Once you find the line with "paceDelay := 0" in the entries below, return exactly every line from it through the line with "bits left. -/".
· · · · ·
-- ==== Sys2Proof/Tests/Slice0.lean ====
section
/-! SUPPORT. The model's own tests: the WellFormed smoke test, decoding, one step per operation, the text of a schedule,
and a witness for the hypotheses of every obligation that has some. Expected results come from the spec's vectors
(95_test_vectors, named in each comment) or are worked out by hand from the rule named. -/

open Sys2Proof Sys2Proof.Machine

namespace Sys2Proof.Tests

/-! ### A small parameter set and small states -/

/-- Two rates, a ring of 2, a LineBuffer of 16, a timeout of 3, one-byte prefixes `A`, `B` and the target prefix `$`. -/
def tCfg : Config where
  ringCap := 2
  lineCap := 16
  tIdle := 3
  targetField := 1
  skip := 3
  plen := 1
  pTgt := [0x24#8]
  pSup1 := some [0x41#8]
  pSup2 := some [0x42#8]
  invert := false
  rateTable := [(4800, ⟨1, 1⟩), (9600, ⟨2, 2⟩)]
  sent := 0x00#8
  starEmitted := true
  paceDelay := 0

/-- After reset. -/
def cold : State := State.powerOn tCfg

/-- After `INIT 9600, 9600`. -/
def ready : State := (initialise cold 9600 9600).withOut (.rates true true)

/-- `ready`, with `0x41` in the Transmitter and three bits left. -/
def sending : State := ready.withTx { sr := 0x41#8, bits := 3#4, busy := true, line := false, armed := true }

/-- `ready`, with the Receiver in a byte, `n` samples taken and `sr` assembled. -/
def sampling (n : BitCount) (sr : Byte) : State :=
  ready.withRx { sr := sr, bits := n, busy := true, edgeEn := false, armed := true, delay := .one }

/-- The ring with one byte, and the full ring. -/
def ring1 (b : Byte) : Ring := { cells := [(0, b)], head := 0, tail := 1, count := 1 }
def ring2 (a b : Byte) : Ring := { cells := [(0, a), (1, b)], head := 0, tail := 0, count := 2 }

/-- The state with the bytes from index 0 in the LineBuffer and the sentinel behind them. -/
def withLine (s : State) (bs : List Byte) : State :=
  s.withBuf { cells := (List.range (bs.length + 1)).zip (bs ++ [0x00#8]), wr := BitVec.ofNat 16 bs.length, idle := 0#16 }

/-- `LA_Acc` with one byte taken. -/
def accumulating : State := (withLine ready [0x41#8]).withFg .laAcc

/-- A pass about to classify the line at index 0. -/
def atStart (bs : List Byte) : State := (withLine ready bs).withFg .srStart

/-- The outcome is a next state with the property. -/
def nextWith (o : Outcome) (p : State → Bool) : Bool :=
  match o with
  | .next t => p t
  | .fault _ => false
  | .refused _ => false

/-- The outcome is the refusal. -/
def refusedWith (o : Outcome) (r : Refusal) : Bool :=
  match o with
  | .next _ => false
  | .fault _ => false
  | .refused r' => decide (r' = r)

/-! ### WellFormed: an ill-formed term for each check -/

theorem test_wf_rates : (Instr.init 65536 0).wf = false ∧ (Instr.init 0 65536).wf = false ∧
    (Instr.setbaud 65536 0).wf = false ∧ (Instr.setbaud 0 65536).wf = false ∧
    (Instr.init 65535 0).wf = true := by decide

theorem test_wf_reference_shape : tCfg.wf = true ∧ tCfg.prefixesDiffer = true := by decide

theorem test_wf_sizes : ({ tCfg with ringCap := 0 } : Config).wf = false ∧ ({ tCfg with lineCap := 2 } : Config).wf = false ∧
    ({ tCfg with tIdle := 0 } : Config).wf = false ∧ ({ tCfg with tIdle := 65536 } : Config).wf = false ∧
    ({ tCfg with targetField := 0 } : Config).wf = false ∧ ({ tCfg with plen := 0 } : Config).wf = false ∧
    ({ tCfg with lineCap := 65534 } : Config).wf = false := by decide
· · · · ·
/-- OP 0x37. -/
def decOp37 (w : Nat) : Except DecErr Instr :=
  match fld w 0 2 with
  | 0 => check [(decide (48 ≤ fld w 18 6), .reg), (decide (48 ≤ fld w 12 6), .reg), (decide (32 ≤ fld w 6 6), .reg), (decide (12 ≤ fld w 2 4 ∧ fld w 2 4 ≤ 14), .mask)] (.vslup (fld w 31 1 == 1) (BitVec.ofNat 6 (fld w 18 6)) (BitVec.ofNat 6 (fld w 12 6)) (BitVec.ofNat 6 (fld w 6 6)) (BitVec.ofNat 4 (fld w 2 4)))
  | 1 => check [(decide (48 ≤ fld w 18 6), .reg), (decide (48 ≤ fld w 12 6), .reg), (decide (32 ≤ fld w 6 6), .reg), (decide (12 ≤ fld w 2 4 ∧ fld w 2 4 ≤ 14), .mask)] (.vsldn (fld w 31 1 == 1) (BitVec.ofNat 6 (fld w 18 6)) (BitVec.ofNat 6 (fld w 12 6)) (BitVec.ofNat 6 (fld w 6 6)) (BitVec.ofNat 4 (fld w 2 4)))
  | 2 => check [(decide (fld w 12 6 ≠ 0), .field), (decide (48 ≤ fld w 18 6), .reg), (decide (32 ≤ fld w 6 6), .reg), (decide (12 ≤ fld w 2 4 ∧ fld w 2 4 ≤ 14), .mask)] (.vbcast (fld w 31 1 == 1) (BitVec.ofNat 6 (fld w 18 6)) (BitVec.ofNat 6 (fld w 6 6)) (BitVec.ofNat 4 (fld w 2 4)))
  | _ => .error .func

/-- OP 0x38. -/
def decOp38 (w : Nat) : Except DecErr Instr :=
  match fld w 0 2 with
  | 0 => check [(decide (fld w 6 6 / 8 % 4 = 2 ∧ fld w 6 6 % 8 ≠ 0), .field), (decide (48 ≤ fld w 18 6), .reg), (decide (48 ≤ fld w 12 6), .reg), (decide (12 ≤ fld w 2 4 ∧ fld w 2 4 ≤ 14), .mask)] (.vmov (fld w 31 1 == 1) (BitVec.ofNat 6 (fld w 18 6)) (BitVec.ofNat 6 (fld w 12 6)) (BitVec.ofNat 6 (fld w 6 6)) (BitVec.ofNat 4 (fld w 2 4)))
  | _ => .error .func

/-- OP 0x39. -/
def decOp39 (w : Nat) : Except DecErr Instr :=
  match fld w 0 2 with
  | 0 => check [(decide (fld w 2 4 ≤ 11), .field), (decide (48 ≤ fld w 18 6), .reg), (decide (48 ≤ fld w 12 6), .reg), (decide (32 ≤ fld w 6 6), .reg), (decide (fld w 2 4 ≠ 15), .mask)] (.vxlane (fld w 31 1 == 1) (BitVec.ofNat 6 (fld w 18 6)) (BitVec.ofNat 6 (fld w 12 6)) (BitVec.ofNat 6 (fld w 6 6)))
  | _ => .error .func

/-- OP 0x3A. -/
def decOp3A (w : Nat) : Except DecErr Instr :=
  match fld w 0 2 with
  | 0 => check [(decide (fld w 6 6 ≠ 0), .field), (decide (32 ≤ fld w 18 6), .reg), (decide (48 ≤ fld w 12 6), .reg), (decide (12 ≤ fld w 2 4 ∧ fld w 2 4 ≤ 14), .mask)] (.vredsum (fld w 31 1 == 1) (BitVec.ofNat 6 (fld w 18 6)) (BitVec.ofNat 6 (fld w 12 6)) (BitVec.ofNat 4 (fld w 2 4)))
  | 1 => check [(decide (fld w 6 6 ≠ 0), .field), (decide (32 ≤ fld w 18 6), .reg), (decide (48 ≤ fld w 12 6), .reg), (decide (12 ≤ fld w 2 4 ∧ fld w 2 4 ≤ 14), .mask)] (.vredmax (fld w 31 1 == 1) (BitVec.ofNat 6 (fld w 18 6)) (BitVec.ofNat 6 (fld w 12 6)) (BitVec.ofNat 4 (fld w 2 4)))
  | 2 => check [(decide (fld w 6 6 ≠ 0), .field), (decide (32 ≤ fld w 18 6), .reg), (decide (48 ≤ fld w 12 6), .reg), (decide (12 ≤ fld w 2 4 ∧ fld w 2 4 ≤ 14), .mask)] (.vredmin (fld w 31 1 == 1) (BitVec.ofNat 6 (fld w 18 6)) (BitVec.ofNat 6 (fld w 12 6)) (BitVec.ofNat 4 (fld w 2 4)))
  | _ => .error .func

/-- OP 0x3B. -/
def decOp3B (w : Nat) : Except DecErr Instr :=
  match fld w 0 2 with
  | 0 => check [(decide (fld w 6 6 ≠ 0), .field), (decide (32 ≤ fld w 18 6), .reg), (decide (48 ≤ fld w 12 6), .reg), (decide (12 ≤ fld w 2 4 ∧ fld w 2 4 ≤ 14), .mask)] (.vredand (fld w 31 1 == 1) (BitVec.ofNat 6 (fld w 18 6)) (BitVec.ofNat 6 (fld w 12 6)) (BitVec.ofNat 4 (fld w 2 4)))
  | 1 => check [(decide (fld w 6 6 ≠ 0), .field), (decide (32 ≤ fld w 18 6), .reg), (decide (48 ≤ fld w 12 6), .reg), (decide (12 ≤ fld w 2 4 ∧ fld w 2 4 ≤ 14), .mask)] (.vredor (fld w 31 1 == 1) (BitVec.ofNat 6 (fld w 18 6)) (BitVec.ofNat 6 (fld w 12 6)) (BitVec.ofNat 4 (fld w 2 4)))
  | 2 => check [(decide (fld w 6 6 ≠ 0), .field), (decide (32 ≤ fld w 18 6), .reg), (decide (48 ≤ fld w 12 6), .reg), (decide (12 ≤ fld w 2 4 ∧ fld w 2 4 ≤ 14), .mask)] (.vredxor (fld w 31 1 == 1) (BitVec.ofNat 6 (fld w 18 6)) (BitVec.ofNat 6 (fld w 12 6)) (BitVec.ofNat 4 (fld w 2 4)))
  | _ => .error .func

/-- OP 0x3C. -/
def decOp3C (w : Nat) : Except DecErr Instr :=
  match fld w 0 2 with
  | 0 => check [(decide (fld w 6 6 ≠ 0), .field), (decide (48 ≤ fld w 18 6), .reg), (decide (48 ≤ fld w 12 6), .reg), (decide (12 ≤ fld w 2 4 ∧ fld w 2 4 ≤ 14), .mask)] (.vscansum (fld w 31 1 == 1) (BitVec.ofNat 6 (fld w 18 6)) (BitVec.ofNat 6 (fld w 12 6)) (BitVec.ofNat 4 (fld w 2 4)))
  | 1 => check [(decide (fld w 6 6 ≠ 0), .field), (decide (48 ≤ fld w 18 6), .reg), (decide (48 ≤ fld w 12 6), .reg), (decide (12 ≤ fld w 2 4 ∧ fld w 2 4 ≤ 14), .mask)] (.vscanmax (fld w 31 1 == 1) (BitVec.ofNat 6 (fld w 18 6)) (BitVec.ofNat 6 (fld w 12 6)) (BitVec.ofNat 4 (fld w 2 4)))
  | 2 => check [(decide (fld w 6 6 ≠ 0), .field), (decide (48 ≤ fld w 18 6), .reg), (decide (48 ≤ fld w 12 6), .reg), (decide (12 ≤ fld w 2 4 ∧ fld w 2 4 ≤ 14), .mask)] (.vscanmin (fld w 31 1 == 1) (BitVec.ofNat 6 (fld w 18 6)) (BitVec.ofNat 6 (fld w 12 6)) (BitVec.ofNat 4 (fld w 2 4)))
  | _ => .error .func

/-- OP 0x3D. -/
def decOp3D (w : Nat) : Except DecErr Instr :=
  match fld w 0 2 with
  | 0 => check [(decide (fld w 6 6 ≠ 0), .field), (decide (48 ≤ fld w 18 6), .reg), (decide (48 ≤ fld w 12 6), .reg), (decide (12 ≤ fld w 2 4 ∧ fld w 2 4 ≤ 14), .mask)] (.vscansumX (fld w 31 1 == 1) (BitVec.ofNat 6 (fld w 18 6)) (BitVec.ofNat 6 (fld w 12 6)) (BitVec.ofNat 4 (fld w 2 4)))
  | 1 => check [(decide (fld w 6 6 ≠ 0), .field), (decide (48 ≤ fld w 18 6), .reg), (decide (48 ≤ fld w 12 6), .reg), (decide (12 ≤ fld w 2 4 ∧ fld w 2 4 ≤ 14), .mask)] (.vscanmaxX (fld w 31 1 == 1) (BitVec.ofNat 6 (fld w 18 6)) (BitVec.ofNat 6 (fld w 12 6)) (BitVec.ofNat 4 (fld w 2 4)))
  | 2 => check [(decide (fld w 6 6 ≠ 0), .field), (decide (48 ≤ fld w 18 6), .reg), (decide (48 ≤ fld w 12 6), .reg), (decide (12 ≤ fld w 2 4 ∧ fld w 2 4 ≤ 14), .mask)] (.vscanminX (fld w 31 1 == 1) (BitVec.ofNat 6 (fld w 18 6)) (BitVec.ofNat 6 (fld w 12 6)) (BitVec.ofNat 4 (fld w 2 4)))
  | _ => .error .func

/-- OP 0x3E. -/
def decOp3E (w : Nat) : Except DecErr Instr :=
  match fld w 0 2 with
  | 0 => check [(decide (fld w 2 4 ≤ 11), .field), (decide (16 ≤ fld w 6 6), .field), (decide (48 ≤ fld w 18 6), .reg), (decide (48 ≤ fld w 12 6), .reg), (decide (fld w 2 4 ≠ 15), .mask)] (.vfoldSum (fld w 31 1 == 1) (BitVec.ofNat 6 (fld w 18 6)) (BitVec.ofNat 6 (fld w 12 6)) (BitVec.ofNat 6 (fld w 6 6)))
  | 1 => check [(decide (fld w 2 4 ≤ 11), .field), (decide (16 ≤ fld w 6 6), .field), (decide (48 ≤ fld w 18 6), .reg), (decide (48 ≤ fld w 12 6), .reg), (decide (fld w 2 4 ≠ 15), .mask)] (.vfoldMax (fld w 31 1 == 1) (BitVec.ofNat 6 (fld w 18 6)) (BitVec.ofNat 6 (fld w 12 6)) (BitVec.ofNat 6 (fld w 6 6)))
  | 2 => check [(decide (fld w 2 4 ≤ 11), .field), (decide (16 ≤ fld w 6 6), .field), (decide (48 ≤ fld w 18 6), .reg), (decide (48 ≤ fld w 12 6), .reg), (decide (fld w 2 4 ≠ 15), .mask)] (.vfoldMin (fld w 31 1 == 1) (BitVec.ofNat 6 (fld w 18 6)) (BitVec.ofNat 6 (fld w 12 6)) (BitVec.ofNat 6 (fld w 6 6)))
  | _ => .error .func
· · · · ·
Solution below ▸
  paceDelay := 0

/-- After reset. -/
def cold : State := State.powerOn tCfg

/-- After `INIT 9600, 9600`. -/
def ready : State := (initialise cold 9600 9600).withOut (.rates true true)

/-- `ready`, with `0x41` in the Transmitter and three bits left. -/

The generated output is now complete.